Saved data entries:

══════

@[simp] theorem settleCapture_clock (k : Fin 2) : (settleCapture k s).clock = s.clock := by
  unfold settleCapture; repeat' (first | rfl | split | simp)
@[simp] theorem settleCapture_msq (k : Fin 2) : (settleCapture k s).msq = s.msq := by
  unfold settleCapture; repeat' (first | rfl | split | simp)
@[simp] theorem settleCapture_zct (k : Fin 2) : (settleCapture k s).zct = s.zct := by
  unfold settleCapture; repeat' (first | rfl | split | simp)
@[simp] theorem settleCapture_hbo (k : Fin 2) : (settleCapture k s).hbo = s.hbo := by
  unfold settleCapture; repeat' (first | rfl | split | simp)
@[simp] theorem settleCapture_dmi (k : Fin 2) : (settleCapture k s).dmi = s.dmi := by
  unfold settleCapture; repeat' (first | rfl | split | simp)
@[simp] theorem settleCapture_hrg (k : Fin 2) : (settleCapture k s).hrg = s.hrg := by
  unfold settleCapture; repeat' (first | rfl | split | simp)
@[simp] theorem settleCapture_pending (k : Fin 2) : (settleCapture k s).pending = s.pending := by
  unfold settleCapture; repeat' (first | rfl | split | simp)

@[simp] theorem timeoutTare_clock (k : Fin 2) : (timeoutTare k s).clock = s.clock := by
  unfold timeoutTare; repeat' (first | rfl | split)
@[simp] theorem timeoutTare_msq (k : Fin 2) : (timeoutTare k s).msq = s.msq := by
  unfold timeoutTare; repeat' (first | rfl | split)
@[simp] theorem timeoutTare_zct (k : Fin 2) : (timeoutTare k s).zct = s.zct := by
  unfold timeoutTare; repeat' (first | rfl | split)
@[simp] theorem timeoutTare_hbo (k : Fin 2) : (timeoutTare k s).hbo = s.hbo := by
  unfold timeoutTare; repeat' (first | rfl | split)
@[simp] theorem timeoutTare_ltr (k : Fin 2) : (timeoutTare k s).ltr = s.ltr := by
  unfold timeoutTare; repeat' (first | rfl | split)
@[simp] theorem timeoutTare_shc (k : Fin 2) : (timeoutTare k s).shc = s.shc := by
  unfold timeoutTare; repeat' (first | rfl | split)
@[simp] theorem timeoutTare_dmi (k : Fin 2) : (timeoutTare k s).dmi = s.dmi := by
  unfold timeoutTare; repeat' (first | rfl | split)
@[simp] theorem timeoutTare_hrg (k : Fin 2) : (timeoutTare k s).hrg = s.hrg := by
  unfold timeoutTare; repeat' (first | rfl | split)
@[simp] theorem timeoutTare_freeCount (k : Fin 2) : (timeoutTare k s).freeCount = s.freeCount := by
  unfold timeoutTare; repeat' (first | rfl | split)
@[simp] theorem timeoutTare_pending (k : Fin 2) : (timeoutTare k s).pending = s.pending := by
  unfold timeoutTare; repeat' (first | rfl | split)

@[simp] theorem timeoutCapture_clock (k : Fin 2) : (timeoutCapture k s).clock = s.clock := by
  unfold timeoutCapture; repeat' (first | rfl | split | simp)
@[simp] theorem timeoutCapture_msq (k : Fin 2) : (timeoutCapture k s).msq = s.msq := by
  unfold timeoutCapture; repeat' (first | rfl | split | simp)
@[simp] theorem timeoutCapture_zct (k : Fin 2) : (timeoutCapture k s).zct = s.zct := by
  unfold timeoutCapture; repeat' (first | rfl | split | simp)
@[simp] theorem timeoutCapture_hbo (k : Fin 2) : (timeoutCapture k s).hbo = s.hbo := by
  unfold timeoutCapture; repeat' (first | rfl | split | simp)
@[simp] theorem timeoutCapture_shc (k : Fin 2) : (timeoutCapture k s).shc = s.shc := by
  unfold timeoutCapture; repeat' (first | rfl | split | simp)
@[simp] theorem timeoutCapture_dmi (k : Fin 2) : (timeoutCapture k s).dmi = s.dmi := by
  unfold timeoutCapture; repeat' (first | rfl | split | simp)
@[simp] theorem timeoutCapture_hrg (k : Fin 2) : (timeoutCapture k s).hrg = s.hrg := by
  unfold timeoutCapture; repeat' (first | rfl | split | simp)
@[simp] theorem timeoutCapture_freeCount (k : Fin 2) : (timeoutCapture k s).freeCount = s.freeCount := by
  unfold timeoutCapture; repeat' (first | rfl | split | simp)
@[simp] theorem timeoutCapture_pending (k : Fin 2) : (timeoutCapture k s).pending = s.pending := by
  unfold timeoutCapture; repeat' (first | rfl | split | simp)

@[simp] theorem deliver_clock (k : Fin 2) (a : Arrival) : (deliver k a s).clock = s.clock := by
  unfold deliver; repeat' (first | rfl | split | simp)
@[simp] theorem deliver_msq (k : Fin 2) (a : Arrival) : (deliver k a s).msq = s.msq := by
  unfold deliver; repeat' (first | rfl | split | simp)
@[simp] theorem deliver_zct (k : Fin 2) (a : Arrival) : (deliver k a s).zct = s.zct := by
  unfold deliver; repeat' (first | rfl | split | simp)
@[simp] theorem deliver_hbo (k : Fin 2) (a : Arrival) : (deliver k a s).hbo = s.hbo := by
  unfold deliver; repeat' (first | rfl | split | simp)
@[simp] theorem deliver_dmi (k : Fin 2) (a : Arrival) : (deliver k a s).dmi = s.dmi := by
  unfold deliver; repeat' (first | rfl | split | simp)
@[simp] theorem deliver_hrg (k : Fin 2) (a : Arrival) : (deliver k a s).hrg = s.hrg := by
  unfold deliver; repeat' (first | rfl | split | simp)
@[simp] theorem deliver_pending (k : Fin 2) (a : Arrival) : (deliver k a s).pending = s.pending := by
  unfold deliver; repeat' (first | rfl | split | simp)

@[simp] theorem startTc_clock : (startTc s).clock = s.clock := by
  unfold startTc; repeat' (first | rfl | split)
@[simp] theorem startTc_zct : (startTc s).zct = s.zct := by
  unfold startTc; repeat' (first | rfl | split)
@[simp] theorem startTc_hbo : (startTc s).hbo = s.hbo := by
  unfold startTc; repeat' (first | rfl | split)
@[simp] theorem startTc_scales : (startTc s).scales = s.scales := by
  unfold startTc; repeat' (first | rfl | split)
@[simp] theorem startTc_ltr : (startTc s).ltr = s.ltr := by
  unfold startTc; repeat' (first | rfl | split)
@[simp] theorem startTc_shc : (startTc s).shc = s.shc := by
  unfold startTc; repeat' (first | rfl | split)
@[simp] theorem startTc_dmi : (startTc s).dmi = s.dmi := by
  unfold startTc; repeat' (first | rfl | split)
@[simp] theorem startTc_hrg : (startTc s).hrg = s.hrg := by
  unfold startTc; repeat' (first | rfl | split)
@[simp] theorem startTc_ports : (startTc s).ports = s.ports := by
  unfold startTc; repeat' (first | rfl | split)
@[simp] theorem startTc_freeCount : (startTc s).freeCount = s.freeCount := by
  unfold startTc; repeat' (first | rfl | split)
@[simp] theorem startTc_pending : (startTc s).pending = s.pending := by
  unfold startTc; repeat' (first | rfl | split)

══════

What is the number of lines in the data above that contain the word "clock"? Report the figure only.

- Response below
5